De stand van zaken: Heerlen Nu
Gaat de zon ook in Heerlen weer schijnen, zoals PVV-leider Geert Wilders beweerde, bij het aantreden van het kabinet Schoof? In sommige plekken van de stad lijkt dat al lang het geval. De terrassen rond het Pancratiusplein zijn doorgaans goed bezet. In het centrum en in Heerlen-Zuid worden uitbundige feesten gevierd zoals het stadscarnaval, Park City Life en Cultura Nova. De gebouwde omgeving is er de laatste jaren verrijkt met het Maankwartier, een opgeknapt Nederlands Mijnmuseum, de heringerichte Promenade en het nieuwe stadskantoor. Daarnaast zijn er in het centrum grootse plannen met de bouw van een nieuw Romeins museum, een verbouwing en aanvulling van het Royal-theater en de realisatie van een zwembadkerk aan de Laanderstraat. Bovendien is er nog geld om tegenvallers, zoals de onmiddellijk te vervangen beplating van het raadhuis, te betalen.
Daar staat tegenover dat Heerlen slecht scoort als het gaat om de gezondheid van zijn inwoners, het aantal mensen dat van een uitkering afhankelijk is, de criminaliteit en politiecapaciteit, laaggeletterdheid, energiezuinige woningen, verkiezingsopkomst en meedoen aan de samenleving in zijn algemeen. Bij de laatste verkiezingen voor de Tweede Kamer ging een derde van de stemmen naar de partij die mensen die vluchten voor oorlog, geweld en discriminatie het land niet langer wil binnenlaten. Een opvallende keuze van mensen in een stad die ontstaan is door de komst van gelukszoekers uit Nederland, maar vooral ook uit Europa, Noord-Afrika en het Nabije Oosten. Ondanks dat de SP er al ruim twintig jaar de scepter zwaait is de onderlinge solidariteit binnen en tussen de minderbedeelde groepen (lagere klassen zo u wilt) in de Heerlense samenleving blijkbaar ver te zoeken.

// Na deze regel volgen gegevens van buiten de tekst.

-- ==== Sys2Proof/Machine/Commands.lean ====
section
/-! DEFINITION. Machine/Commands.lean: the control commands NOP, CLEAR, RUN, POP and the reserved
command words (44_host_commands.md R189 to R194, 30_encoding.md R83). -/

namespace Sys2Proof.Machine

/-- NOP: nothing, RESULT and WIN_FLAGS included (44_host_commands.md R189). -/
def execNop (s : State) : StepResult := .next s

/-- CLEAR: every state element takes its reset value but the four configuration registers
(44_host_commands.md R190). -/
def clearAll (s : State) : State :=
  { hardwareReset s with cfg0 := s.cfg0, cfg1 := s.cfg1, cfg2 := s.cfg2, sampleRate := s.sampleRate }

/-- CLEAR (44_host_commands.md R190). -/
def execClear (s : State) : StepResult := .next (clearAll s)

/-- Step 3 of 44_host_commands.md R191: SYNC, and while it answers FRAME, DECODE and SYNC again; at
most `fuel` SYNCs run. -/
def syncDecodeLoop : Nat → State → State
  | 0, s => s
  | fuel + 1, s =>
    if (syncUnit s).result = Code.frame.value then syncDecodeLoop fuel (decodeUnit (syncUnit s))
    else syncUnit s

/-- `floor(|ACC| / 16) + 1` with `|ACC|` at most what it is after the append: no RUN needs more
SYNCs (44_host_commands.md R193; log entry 10). -/
def syncBound (s : State) : Nat := (s.acc.length + s.bl.length) / 16 + 1

/-- The whole operation RUN: EDGE; CLASS if EDGE answered 1; the SYNC and DECODE loop if CLASS
answered 2 (44_host_commands.md R191). -/
def runUnit (s : State) : State :=
  let e := edgeUnit s
  if e.result = Code.edgesOk.value then
    let c := classUnit e
    if c.result = Code.bitsOk.value then syncDecodeLoop (syncBound c) c else c
  else e

/-- RUN (44_host_commands.md R191). -/
def execRun (s : State) : StepResult := .next (runUnit s)

/-- POP: the oldest event leaves EVQ, or ERR_SEQ when it is empty (44_host_commands.md R192). -/
def execPop (s : State) : StepResult :=
  match s.evq with
  | [] => .next (raise .seq s)
  | _ :: rest => .next { s with evq := rest }

/-- A reserved command word raises ERR_CMD (30_encoding.md R83). -/
def execCmdReserved (_data : Word) (s : State) : StepResult := .next (raise .cmd s)

end Sys2Proof.Machine
end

Uit onderzoek blijkt dat het doorgaans ‘zonnig’ is in Heerlen Centrum en Heerlen Zuid (met uitzondering van het Eikenderveld en de Molenberg), maar dat boven Heerlen Noord zware onweerswolken blijven hangen. Daar leven mensen gemiddeld 7 jaar korter en de laatste 10-15 jaar van hun leven in slechtere gezondheid dan de stadsgenoten aan de andere kant van de spoorlijn. In het noordelijk deel van de gemeente is veel meer sprake van armoede en laaggeletterdheid. Daar staan de meeste slecht geïsoleerde woningen, is er meer overlast van verwarde en verslaafde personen. Veel mensen in Heerlen-Noord hebben het idee dat zij er niet toe doen, dat ze in de steek gelaten zijn. Ze vechten op hun manier voor een beter bestaan en zijn meer vatbaar voor ‘rattenvangers’ met beloftes over eenvoudige, maar onwerkbare oplossingen.
Daarnaast is volgens Maurice Hermans, schrijver van het boek De Anti-stad. Pionier van kleiner groeien (2016, nai010 uitgevers Rotterdam), de gemeente zelfs haar ziel kwijtgeraakt door de rigoureuze sloop van het zichtbare (mijn)verleden. Er is weliswaar een nieuwe Ziel van Heerlen, maar dat is een driemanschap op zoek naar manieren om een positief Heerlen-gevoel te bewerkstelligen. Eigenlijk zijn zij als Ziel op zoek naar de ziel. Hetzelfde kan worden gezegd van de organisaties Mijn Heerlen en Frisse Wind, die het positieve van Heerlen onder de aandacht brengen en initiatieven daartoe ondersteunen.
Heerlen, een anti-stad
Volgens Maurice Hermans, auteur van Anti-stad, voldoet Heerlen aan de zeven karakteristieken van een anti-stad (Hermans noemt er overigens acht!). Alhoewel ik me niet altijd kan vinden in de historische verklaringen die hij voor het ontstaan van Heerlen als anti-stad geeft, onderschrijf ik zijn analyse van de problemen.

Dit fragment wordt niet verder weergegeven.